Again... it would not.
Math does not change.
Let me put it in simpler terms.
If the customer is only willing to pay me $25 to mow their lawn, or they will simply mow their lawn themselves, and the cheapest US labor I can get is $30 to mow their lawn.... how does preventing imported labor help?
Whether we have imports or not have imports.... if the customer is only willing to pay $25, then I need labor that is less than $25, or I do not do the job.
Similarly, say the customer is only willing to pay me $50 per widget, or they will simply make do without the widget.
If it costs me $60 in American labor to produce a $50 widget.... how does tariffs or protectionism, or even banning imports, going to change that math?

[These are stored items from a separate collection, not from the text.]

-- ==== Sys2Proof/Machine/Admit.lean ====
section
/-! DEFINITION. Entry into the admission queue of Cistern and withdrawal from it (R318, R324), and the write-queue effects of
either (R223, R225, R323). -/
namespace Sys2Proof.Machine

/-- A request enters the admission queue and waits (R318). -/
@[noinline] def State.enqueue (s : State) (i cls timeout : Nat) (what : CommitWhat) : State :=
  let s := s.setAdm i { st := .waiting, cls := cls, order := s.cis.order, since := s.posRun, timeout := timeout, what := what, startHc := 0 }
  { s with cis := { s.cis with order := s.cis.order + 1 } }
/-- A waiting entry leaves the queue without effect, and COMMIT_WITHDRAWN is counted (R324). -/
@[noinline] def State.withdraw (s : State) (i : Nat) : State :=
  if (s.adm i).st = .waiting then (s.setAdm i AdmEntry.reset).count (evCis 6) else s

/-- A write-queue entry has ended. -/
def WqEntry.ended (e : WqEntry) : Bool := e.st == .done || e.st == .failed || e.st == .discarded
/-- Entries of the queue that are in use, with their indices. -/
def PortState.wqAll (q : PortState) : List (Nat × WqEntry) :=
  ((List.range 64).map (fun i => (i, q.wqe i))).filter (fun x => x.2.st != .free)
/-- Every entry with earlier SEQ has ended (R222, R223). -/
def PortState.earlierEnded (q : PortState) (seq : Nat) : Bool :=
  q.wqAll.all (fun x => decide (seq ≤ x.2.seq) || x.2.ended)
/-- FENCE entries whose earlier entries have all ended become DONE with RESULT OK (R223), in order of creation. -/
def PortState.fences (q : PortState) : PortState :=
  (List.range 64).foldl (fun q _ =>
    match q.wqAll.find? (fun x => x.2.type == 3 && x.2.st == .captured && q.earlierEnded x.2.seq) with
    | some x => q.setWqe x.1 { x.2 with st := .done, result := stOk }
    | none => q) q
/-- An entry other than a FENCE that becomes FAILED or DISCARDED shows in the master view (R225). -/
@[noinline] def State.failView (s : State) (p : Nat) (e : WqEntry) : State :=
  s.modPort p (fun q => q.modView e.cs (fun v =>
    if e.type = 0 ∨ e.cls = 5 then { v with pFail := true } else { v with eFail := true }))
/-- End a write-queue entry (R221, R224, R225, R226). -/
@[noinline] def State.wqEnd (s : State) (p i : Nat) (st : WqSt) (r : Status) : State :=
  let e := (s.port p).wqe i
  let s := s.modPort p (fun q => (q.setWqe i { e with st := st, result := r }))
  let s := if e.type ≠ 3 ∧ (st = .failed ∨ st = .discarded) then s.failView p e else s
  let s := s.modPort p PortState.fences
  if e.type ≠ 3 ∧ (st = .done ∨ st = .failed) then s.count (evPort p 2) else s
/-- The oldest APPLIED commit capture of a port asks for admission where its queue entry is free (R222, R318). -/
@[noinline] def State.wqAsk (s : State) (p : Nat) : State :=
  if (s.adm p).st ≠ .empty then s
  else
    match (s.port p).wqAll.foldl (fun m x => if x.2.commit && x.2.st == .applied then
        (match m with | none => some x | some y => if x.2.seq < y.2.seq then some x else some y) else m) none with
    | some x => s.enqueue p 2 0 (.wq p x.1)
    | none => s

/-- The commit in flight leaves its entry (R321): ADM_LAST, COMMITS_DONE and COMMIT_DONE (R334, R335). -/
@[noinline] def State.admDone (s : State) (i : Nat) (r : Status) : State :=
  let e := s.adm i
  let s := s.setAdm i AdmEntry.reset
  let s := { s with cis := { s.cis with inflight := none } }
  let s := s.setReg (pg 0x19 0x64) (fld i 0 ||| fld e.cls 5 ||| fld r.toNat 8 ||| fld (e.startHc % 65536) 16)
  (s.incReg (pg 0x19 0x74)).count (evCis 4)
/-- A hart PAGE_REC commit in flight on a chip select of a port, or on either (R318). -/
def State.commitOn (s : State) (p : Nat) : Option Nat :=
  match s.cis.inflight with
  | some i => (match (s.adm i).what with
    | .page _ q cs _ _ => if q = p then some cs else none
    | _ => none)
  | none => none
/-- A device-originated program or erase runs on the port: its chip select (R180, R222). -/
def State.devOp (s : State) (p : Nat) : Option Nat :=
  match (s.port p).wqAll.find? (fun x => x.2.st == .running) with
  | some x => some x.2.cs
  | none => s.commitOn p

end Sys2Proof.Machine
end

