/-- Mark the jobs of a context that lanes hold, or that were suspended, to end with a status. -/
@[noinline] def State.abortCtx (s : State) (i : Nat) (st : Status) : State :=
  let end_ (j : DJob) : DJob := if j.ctx = i then { j with abort := some st } else j
  { s with dgl := { s.dgl with lanes := s.dgl.lanes.map (fun x => (x.1, { x.2 with job := x.2.job.map end_ })),
                               ready := s.dgl.ready.map (fun j => if j.suspended then end_ j else j) } }
/-- An uncorrectable error in a context (R251, R284): POISONED, SRAM_UE, the job in progress ends INTERNAL; in a verifier context the open
block is broken: the stitch, or a device-side block, which counts as partial and is read again. -/
@[noinline] def State.ctxUe (s : State) (i : Nat) : State :=
  let s := s.count (evSys 8)
  if i < 32 then
    (if i % 2 = 0 then (s.permDrop i).stitchBreak (i / 2)
     else (s.permDrop i).modPort (i / 2) (fun q => match q.dev with
       | some c => { q.partCov c.region with dev := none }
       | none => q))
  else if i < 34 then s.permDrop i
  else if (s.dctx i).st = .free then s
  else ((s.setDctx i { s.dctx i with st := .poisoned }).abortCtx i stInternal).settleAll i

/-- Every job that has not ended. -/
def State.digJobs (s : State) : List DJob := ((List.range 16).filterMap (fun n => (s.lane n).job)) ++ s.dgl.ready
/-- Jobs are taken from the lanes, at a block boundary, and from the ready list, and end with a status (R300, R301). -/
@[noinline] def State.endJobs (s : State) (p : DJob → Bool) (st : Status) : State :=
  let js := s.digJobs.filter p
  let s := s.lanesStop p
  let s := { s with dgl := { s.dgl with ready := s.dgl.ready.filter (fun j => !p j) } }
  js.foldl (fun s j => s.jobOver j st 0 0) s
/-- Contexts of an owner go back to the pool. -/
@[noinline] def State.freeCtxs (s : State) (m : Master) : State :=
  ((s.dgl.ctxs.filter (fun x => x.2.st != .free && x.2.owner == m)).map (fun x => x.1)).foldl State.ctxFree s
/-- The HMAC of a pipeline's job is dropped, and its context goes back to the pool (R572, R577). -/
@[noinline] def State.macDrop (s : State) (p : Nat) : State :=
  let js := s.digJobs.filter (fun j => j.kind == .mac p)
  (js.map (fun j => j.ctx)).foldl State.ctxFree (s.endJobs (fun j => j.kind == .mac p) stAborted)
/-- The HMAC of a pipeline's job waits for a lane or runs on one. -/
def State.macBusy (s : State) (p : Nat) : Bool := s.digJobs.any (fun j => j.kind == .mac p)
/-- A reset of an issuer (R301): its jobs end ABORTED, its contexts become FREE. -/
@[noinline] def State.digIssuerReset (s : State) (m : Master) : State :=
  (s.endJobs (fun j => j.src.issuer == m) stAborted).freeCtxs m
/-- A tamper response on the lanes (R301): every job ends TAMPERED, the context store is wiped to zero, GEN and all. -/
@[noinline] def State.digTamper (s : State) : State :=
  let s := s.endJobs (fun _ => true) stTampered
  { s with dgl := { s.dgl with ctxs := [], lanes := [], ready := [] } }

end Sys2Proof.Machine
end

It is not. With zero imports from China.... the customer is still only willing to pay $50 a widget, and US labor is still $60. If we can't outsource... then we simply wouldn't build the product at all.
If that continues too long, then you are going to lose jobs from protectionism. Because now if we are not building the product, then I don't need sales staff to sell it, and I don't need engineers to design it, and I don't need truck drivers to deliver it.
So protectionism will create almost no jobs, and protectionism will destroy thousands of jobs.
There is no protectionism that results in customers willing to pay high prices for low value productions, and no protectionism, changes the math if the product isn't profitable to produce in the US. Again, hasn't worked in Russia. Didn't work in Japan. Didn't work in India. Didn't work in US history. It's never worked that way. Never.